As timefleas has already said, incredible find. I too managed to find a brand new one last year. Mine is also the Black version ( which I also prefer). It is the most comfortable, well made watch i have owned. I bet you wont stop looking at it when you get all the plastic off it. Congratulations on obtaining such a great watch.


----------



## samanator (Mar 8, 2008)

*Re: How Now Black Cow!! (Ball Engineer Hydrocarbon Titanium "Mad Cow")*

Congrats on continuing the trend of Mad Cows lately. Occasionally you come across one that just got missed and it makes a great find.


----------



## jhess (Sep 3, 2007)

*Re: How Now Black Cow!! (Ball Engineer Hydrocarbon Titanium "Mad Cow")*



samanator said:


> Congrats on continuing the trend of Mad Cows lately. Occasionally you come across one that just got missed and it makes a great find.


---------

believe it or not we found an AD who is sitting on a brand new and never sold cow last week. I asked hi if we could buy it back. But he would not sell it.

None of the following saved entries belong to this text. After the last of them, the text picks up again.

-- ==== Sys2Proof/Machine/Translate.lean ====
section
/-! DEFINITION. Address translation (R288–R297) and the checks of Table 7.1, which give an access its place or its fault. -/

namespace Sys2Proof.Machine

/-- What an access is, for its checks (Tables 7.1 and 16.5). -/
inductive AccKind | fetch | load | store | atomic | counted | merge
  deriving DecidableEq, Repr, Inhabited

def AccKind.writes (k : AccKind) : Bool :=
  match k with
  | .fetch => false
  | .load => false
  | .store => true
  | .atomic => true
  | .counted => true
  | .merge => true

/-! ### Entries (Tables 16.3, 16.4) -/

def peV (e : Word) : Bool := e.getLsbD 0
def peT (e : Word) : Bool := e.getLsbD 1
def peR (e : Word) : Bool := e.getLsbD 2
def peW (e : Word) : Bool := e.getLsbD 3
def peX (e : Word) : Bool := e.getLsbD 4
def peU (e : Word) : Bool := e.getLsbD 5
def peG (e : Word) : Bool := e.getLsbD 6
def peA (e : Word) : Bool := e.getLsbD 7
def peD (e : Word) : Bool := e.getLsbD 8
def peSz (e : Word) : Bool := e.getLsbD 10
def peAttr (e : Word) : BitVec 2 := e.extractLsb' 11 2
/-- Physical address of the page: PPN × 2^16. -/
def pePage (e : Word) : Nat := (e.extractLsb' 16 36).toNat * 0x10000
/-- Physical address of the next table: NEXT × 2^8. -/
def peNext (e : Word) : Nat := (e.extractLsb' 8 44).toNat * 256

/-- Size of the table of a level (Table 16.2). -/
def tableSize (lvl : Nat) : Nat := match lvl with | 0 => 0x20000 | 1 => 0x2000 | 2 => 0x4000 | _ => 256
/-- Index of a level in a virtual address (Table 16.2). -/
def vaIndex (lvl : Nat) (va : Word) : Nat :=
  match lvl with
  | 0 => (va.extractLsb' 42 14).toNat
  | 1 => (va.extractLsb' 32 10).toNat
  | 2 => (va.extractLsb' 21 11).toNat
  | _ => (va.extractLsb' 16 5).toNat
/-- Page size of a leaf found at a level. -/
def pageSize (lvl : Nat) (e : Word) : Nat :=
  match lvl with
  | 1 => 0x100000000
  | 2 => if peSz e then 0x10000000 else 0x200000
  | _ => 0x10000

/-- An entry with V = 1 is malformed at a level (R291). -/
def malformed (lvl : Nat) (e : Word) : Bool :=
  if peT e then
    lvl == 0 || e.extractLsb' 13 3 != 0#3 || e.extractLsb' 52 8 != 0#8 || (peSz e && lvl != 2) || (peW e && !peR e) ||
      (peAttr e).toNat ≥ 2 || pePage e % pageSize lvl e != 0
  else
    lvl ≥ 3 || e.extractLsb' 2 6 != 0#6 || e.extractLsb' 52 12 != 0#12 || peNext e % tableSize (lvl + 1) != 0 ||
      !(peNext e + tableSize (lvl + 1) ≤ lpddrEnd)

/-- An entry as a walk reads it, in one step at its home, a line's owner giving up its dirty bytes first (R89, R294).
An entry in a poisoned sector is read as if it were not poisoned: R284 names loads and beats, and says nothing of walks (DESIGN
CHOICE, log 102). -/
def readEntry (s : State) (pa : Nat) : Word := BitVec.ofNat 64 (leNat ((List.range 8).map fun i => filledByte s (pa + i)))

/-- A leaf a walk has found. -/
structure Leaf where
  entry : Word
  level : Nat
  deriving DecidableEq, Repr

/-- The rest of a walk from a table: `fuel` counts the levels left. -/
def walkFrom (s : State) (va : Word) : Nat → Nat → Nat → Option Leaf
  | 0, _, _ => none
  | fuel + 1, lvl, table =>
    let e := readEntry s (table + 8 * vaIndex lvl va)
    if !peV e || malformed lvl e then none
    else if peT e then some ⟨e, lvl⟩
    else walkFrom s va fuel (lvl + 1) (peNext e)
/-- The walk of R294. A root outside LPDDR fails (R289). -/
def walk (s : State) (root : BitVec 35) (va : Word) : Option Leaf :=
  if root.toNat * 0x20000 + 0x20000 ≤ lpddrEnd then walkFrom s va 4 0 (root.toNat * 0x20000) else none

/-- The checks of Table 16.5. -/
def leafAllows (kind : AccKind) (priv : Bool) (e : Word) : Bool :=
  (priv || peU e) && peA e &&
  (match kind with
   | .fetch => peX e
   | .load => peR e
   | _ => peW e && peD e)

/-- The physical address a leaf gives. -/
def leafPa (l : Leaf) (va : Word) : Nat := pePage l.entry + va.toNat % pageSize l.level l.entry

/-- What checking an access answers: its place, its fault, or a wait at a frozen or absent window. -/
inductive Placed
  | ok (p : Place)
  | fault (t : TrapInfo)
  | held
  deriving DecidableEq, Repr

/-- Bytes covered by an entry of a level: a leaf's page, or what a table entry reaches. -/
def covers (lvl : Nat) (e : Word) : Nat :=
  if peT e then pageSize lvl e else match lvl with | 0 => 2 ^ 42 | 1 => 2 ^ 32 | _ => 2 ^ 21

/-- A translation that a die's caches offer: its leaf and, where it lies below a cached table entry, the level and the table at which
the walk for it starts. -/
structure CacheHit where
  leaf  : Leaf
  start : Option (Nat × Nat)
  deriving DecidableEq, Repr

/-- What a cache entry offers for an address of its range. -/
def hitBelow (s : State) (asid : BitVec 9) (va : Word) (e : TlbEntry) : Option CacheHit :=
  if peT e.entry then (if e.asid == asid || peG e.entry then some ⟨⟨e.entry, e.level⟩, none⟩ else none)
  else if e.asid == asid then
    (walkFrom s va 4 (e.level + 1) (peNext e.entry)).map fun l => ⟨l, some (e.level + 1, peNext e.entry)⟩
  else none
/-- Translations that the die's caches offer for an address, each a leaf that passes the checks: cached leaves, and walks
that start at a cached table entry (R295–R297). -/
def cached (s : State) (d : DieId) (asid : BitVec 9) (kind : AccKind) (priv : Bool) (va : Word) : List CacheHit :=
  (dieAt s d).tlb.filterMap fun e =>
    let here := decide (e.vbase ≤ va.toNat % 2 ^ 56) && decide (va.toNat % 2 ^ 56 < e.vbase + e.size)
    match here, hitBelow s asid va e with
    | true, some h => if leafAllows kind priv h.leaf.entry then some h else none
    | _, _ => none

/-- The fault of an access kind when translation denies it (R294). -/
def pageFault (kind : AccKind) (va : Word) : TrapInfo :=
  match kind with
  | .fetch => ⟨.loadPageFault, 0#8, true, false, va⟩
  | .load => ⟨.loadPageFault, 0#8, false, false, va⟩
  | _ => ⟨.storePageFault, 0#8, false, false, va⟩

/-- An access fault. -/
def accessFault (kind : AccKind) (va : Word) : TrapInfo := ⟨.access, 0#8, kind == .fetch, false, va⟩

/-- The cached translation that an access takes, where it takes one (R297; log 17). -/
def pickCached (s : State) (d : DieId) (asid : BitVec 9) (kind : AccKind) (priv : Bool) (va : Word) : Option CacheHit :=
  let found := cached s d asid kind priv va
  if found.isEmpty then none else found[Config.tlbPick s.free % (found.length + 1)]?
/-- The leaf that translates an address: a cached translation that passes, or what a fresh walk finds. -/
def leafFor (s : State) (d : DieId) (asid : BitVec 9) (root : BitVec 35) (kind : AccKind) (priv : Bool) (va : Word) : Option Leaf :=
  match pickCached s d asid kind priv va with
  | some h => some h.leaf
  | none => match walk s root va with
    | none => none
    | some l => if leafAllows kind priv l.entry then some l else none
/-- Translation of region 0x00 (R294–R297): a fault only after a fresh walk. -/
def translate (s : State) (d : DieId) (asid : BitVec 9) (root : BitVec 35) (kind : AccKind) (priv : Bool) (va : Word) :
    Except TrapInfo Place :=
  match leafFor s d asid root kind priv va with
  | none => .error (pageFault kind va)
  | some l =>
    if backed s (leafPa l va) then .ok (.mem (leafPa l va) (peAttr l.entry == 1#2)) else .error (accessFault kind va)
/-- What the reads of a walk do: each entry is read at its home as an engine reads (R294), so that its line's owner gives up the
line (R89) and its L2 slice meets an access (R54). -/
def walkReads (va : Word) : Nat → State → Nat → Nat → State
  | 0, s, _, _ => s
  | fuel + 1, s, lvl, table =>
    let pa := table + 8 * vaIndex lvl va
    let s := touchSlice (recallLine s (pa / 256)) pa
    let e := readEntry s pa
    if !peV e || malformed lvl e || peT e then s else walkReads va fuel s (lvl + 1) (peNext e)
/-- Where the walk for an address starts, if one is made: at the root, or at the table that a cached table entry names. -/
def walkStart (s : State) (d : DieId) (w : Who) (kind : AccKind) (va : Word) : Option (Nat × Nat) :=
  match pickCached s d w.asid kind w.priv va with
  | some h => h.start
  | none => if w.root.toNat * 0x20000 + 0x20000 ≤ lpddrEnd then some (0, w.root.toNat * 0x20000) else none
/-- The state after the translation of an address by the walkers of die `d`: the walk, where one is made, has made its reads. -/
def walkedAt (s : State) (d : DieId) (w : Who) (kind : AccKind) (va : Word) : State :=
  if 2 ^ 56 ≤ va.toNat then s else
  match walkStart s d w kind va with
  | some (lvl, table) => walkReads va 4 s lvl table
  | none => s

/-! ### Windows (R38–R42) -/

/-- VA[63:56]. -/
def region (va : Word) : Nat := (va.extractLsb' 56 8).toNat

/-- The identity `w` is admitted to the window of core `o` (R42). -/
def admitted (s : State) (w : Who) (o : CoreId) : Bool :=
  let k := coreAt s o
  let samePart := (partOfDie s (coreDie o)).base == (partOfDie s (coreDie w.core)).base
  let m := k.peermask
  w.priv || (samePart && (k.lcore == w.lc ||
    (m.getLsbD 0 && (match k.team with | some b => b.lid == w.lid && b.team == w.team | none => false)) ||
    (m.getLsbD 1 && k.lcore.toNat / 8 == w.lc.toNat / 8) ||
    (m.getLsbD 2 && k.lcore.toNat / 256 == w.lc.toNat / 256) ||
    m.getLsbD 3 ||
    (m.getLsbD 4 && decide ((m.extractLsb' 8 10).toNat ≤ w.lc.toNat) && decide (w.lc.toNat ≤ (m.extractLsb' 20 10).toNat))))

/-- Checks 5 and 6 for `n` bytes at `off` of the window of logical core `lc`, and the hold at a frozen window (R41, R42, R337). -/
def windowPlace (s : State) (w : Who) (lc off n : Nat) (va : Word) : Placed :=
  match presenter s (coreDie w.core) lc with
  | none => .fault ⟨.unallocatedWindow, 0#8, false, false, va⟩
  | some o =>
    if !admitted s w o then .fault ⟨.windowPermission, 0#8, false, false, va⟩
    else if (coreAt s o).grant * 8192 < off + n then .fault ⟨.unallocatedWindow, 0#8, false, false, va⟩
    else if (coreAt s o).frozen then .held
    else .ok (.array o off)

/-- Checks 3 to 8 of Table 7.1 on `n` bytes at `va` that must be aligned to `align` (R149), translated by the walkers of die `d`
(R296). -/
def placeAt (s : State) (d : DieId) (w : Who) (kind : AccKind) (va : Word) (n align : Nat) : Placed :=
  let bad := accessFault kind va
  if va.toNat % align != 0 then .fault ⟨.misaligned, 0#8, false, false, va⟩ else
  match region va with
  | 0 =>
    if kind == .counted then .fault bad else
    (match translate s d w.asid w.root kind w.priv va with
     | .error t => .fault t
     | .ok p =>
       if kind == .merge && (match p with | .mem pa _ => !isLpddr pa | _ => false) then .fault bad else .ok p)
  | 1 =>
    let off := va.toNat % 0x80000
    let lc := va.toNat / 0x80000 % 1024
    if kind == .fetch || kind == .merge || va.extractLsb' 29 27 != 0#27 || shapeCores s (coreDie w.core) ≤ lc ||
      0x80000 < off + n then .fault bad
    else windowPlace s w lc off n va
  | 2 =>
    let off := va.toNat % 0x80000
    if kind == .fetch || kind == .merge || va.extractLsb' 19 37 != 0#37 || 0x80000 < off + n then .fault bad
    else windowPlace s w w.lc.toNat off n va
  | 3 =>
    let off := va.toNat % 0x10000000
    let ld := va.toNat / 0x10000000 % 4
    if kind != .load || va.extractLsb' 30 26 != 0#26 || (partOfDie s (coreDie w.core)).ndies ≤ ld || 0x10000000 < off + n
    then .fault bad
    else .ok (.weight (physDie s (coreDie w.core) ld) off)
  | _ => .fault bad

/-- The same with the walkers of the accessing core's own die. -/
def place (s : State) (w : Who) (kind : AccKind) (va : Word) (n align : Nat) : Placed :=
  placeAt s (coreDie w.core) w kind va n align
/-- The state after the translation of a core's own access. -/
def walked (s : State) (w : Who) (kind : AccKind) (va : Word) : State := walkedAt s (coreDie w.core) w kind va

/-- The translation that an access pins while it is not performed (R298). -/
def pinOf (s : State) (w : Who) (kind : AccKind) (va : Word) : Option TlbEntry :=
  if region va != 0 then none else
  (leafFor s (coreDie w.core) w.asid w.root kind w.priv va).map fun l =>
    let size := pageSize l.level l.entry
    ⟨w.asid, va.toNat % 2 ^ 56 / size * size, size, l.level, l.entry⟩
/-- The valid, well-formed entries a walk reads, each with its level: what a walk may cache (R295). -/
def walkTrail (s : State) (va : Word) : Nat → Nat → Nat → List Leaf
  | 0, _, _ => []
  | fuel + 1, lvl, table =>
    let e := readEntry s (table + 8 * vaIndex lvl va)
    if !peV e || malformed lvl e then []
    else if peT e then [⟨e, lvl⟩]
    else ⟨e, lvl⟩ :: walkTrail s va fuel (lvl + 1) (peNext e)
/-- A walk at any time, whose entries are cached as far as they are valid and well-formed (R295). -/
def cacheWalk (s : State) (d : DieId) (asid : BitVec 9) (root : BitVec 35) (va : Word) : State :=
  if lpddrEnd < root.toNat * 0x20000 + 0x20000 then s else
  let es := (walkTrail s va 4 0 (root.toNat * 0x20000)).map fun l =>
    let size := covers l.level l.entry
    (⟨asid, va.toNat % 2 ^ 56 / size * size, size, l.level, l.entry⟩ : TlbEntry)
  modDie (walkReads va 4 s 0 (root.toNat * 0x20000)) d fun k =>
    { k with tlb := es.foldl (fun m e => if m.contains e then m else e :: m) k.tlb }

end Sys2Proof.Machine
end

Madcow himself, John Hembel was also looking for some.

Weird momentum on that watch!!

jeff


----------



## Fatz028 (Mar 14, 2009)

*Re: How Now Black Cow!! (Ball Engineer Hydrocarbon Titanium "Mad Cow")*

Jeff nice article in the one watch magazine I read at Barnes and Noble.


----------



## bg002h (Mar 28, 2010)

*Re: How Now Black Cow!! (Ball Engineer Hydrocarbon Titanium "Mad Cow")*

They did so many things right with that watch. I'll repeat my broken record plea: a combo Spacemaster X-Lumed dial (and bezel, and case) with mad cow applied non-lume raised Arabic markers on a guilloché dial...that would be an amazing watch, IMHO.


----------



## ~tc~ (Dec 9, 2011)

*Re: How Now Black Cow!! (Ball Engineer Hydrocarbon Titanium "Mad Cow")*

Sounds like the new Diver II


----------



## samanator (Mar 8, 2008)

*Re: How Now Black Cow!! (Ball Engineer Hydrocarbon Titanium "Mad Cow")*



~tc~ said:


> Sounds like the new Diver II


I was thinking the same thing yesterday. I just wish they would have kept the staggered day/date.



















Previous all black with staggered day/date:


----------



## 1watchaholic (Feb 6, 2008)

*Re: How Now Black Cow!! (Ball Engineer Hydrocarbon Titanium "Mad Cow")*



samanator said:


> I was thinking the same thing yesterday. I just wish they would have kept the staggered day/date.
> 
> 
> 
> ...



Oh yeah! Staggared day date is much better! I did not catch that. |>


----------



## bg002h (Mar 28, 2010)

*Re: How Now Black Cow!! (Ball Engineer Hydrocarbon Titanium "Mad Cow")*



~tc~ said:


> Sounds like the new Diver II


Now if only they could do that in an EHC...and stagger the day/date!


----------



## samanator (Mar 8, 2008)

*Re: How Now Black Cow!! (Ball Engineer Hydrocarbon Titanium "Mad Cow")*



bg002h said:


> Now if only they could do that in an EHC...and stagger the day/date!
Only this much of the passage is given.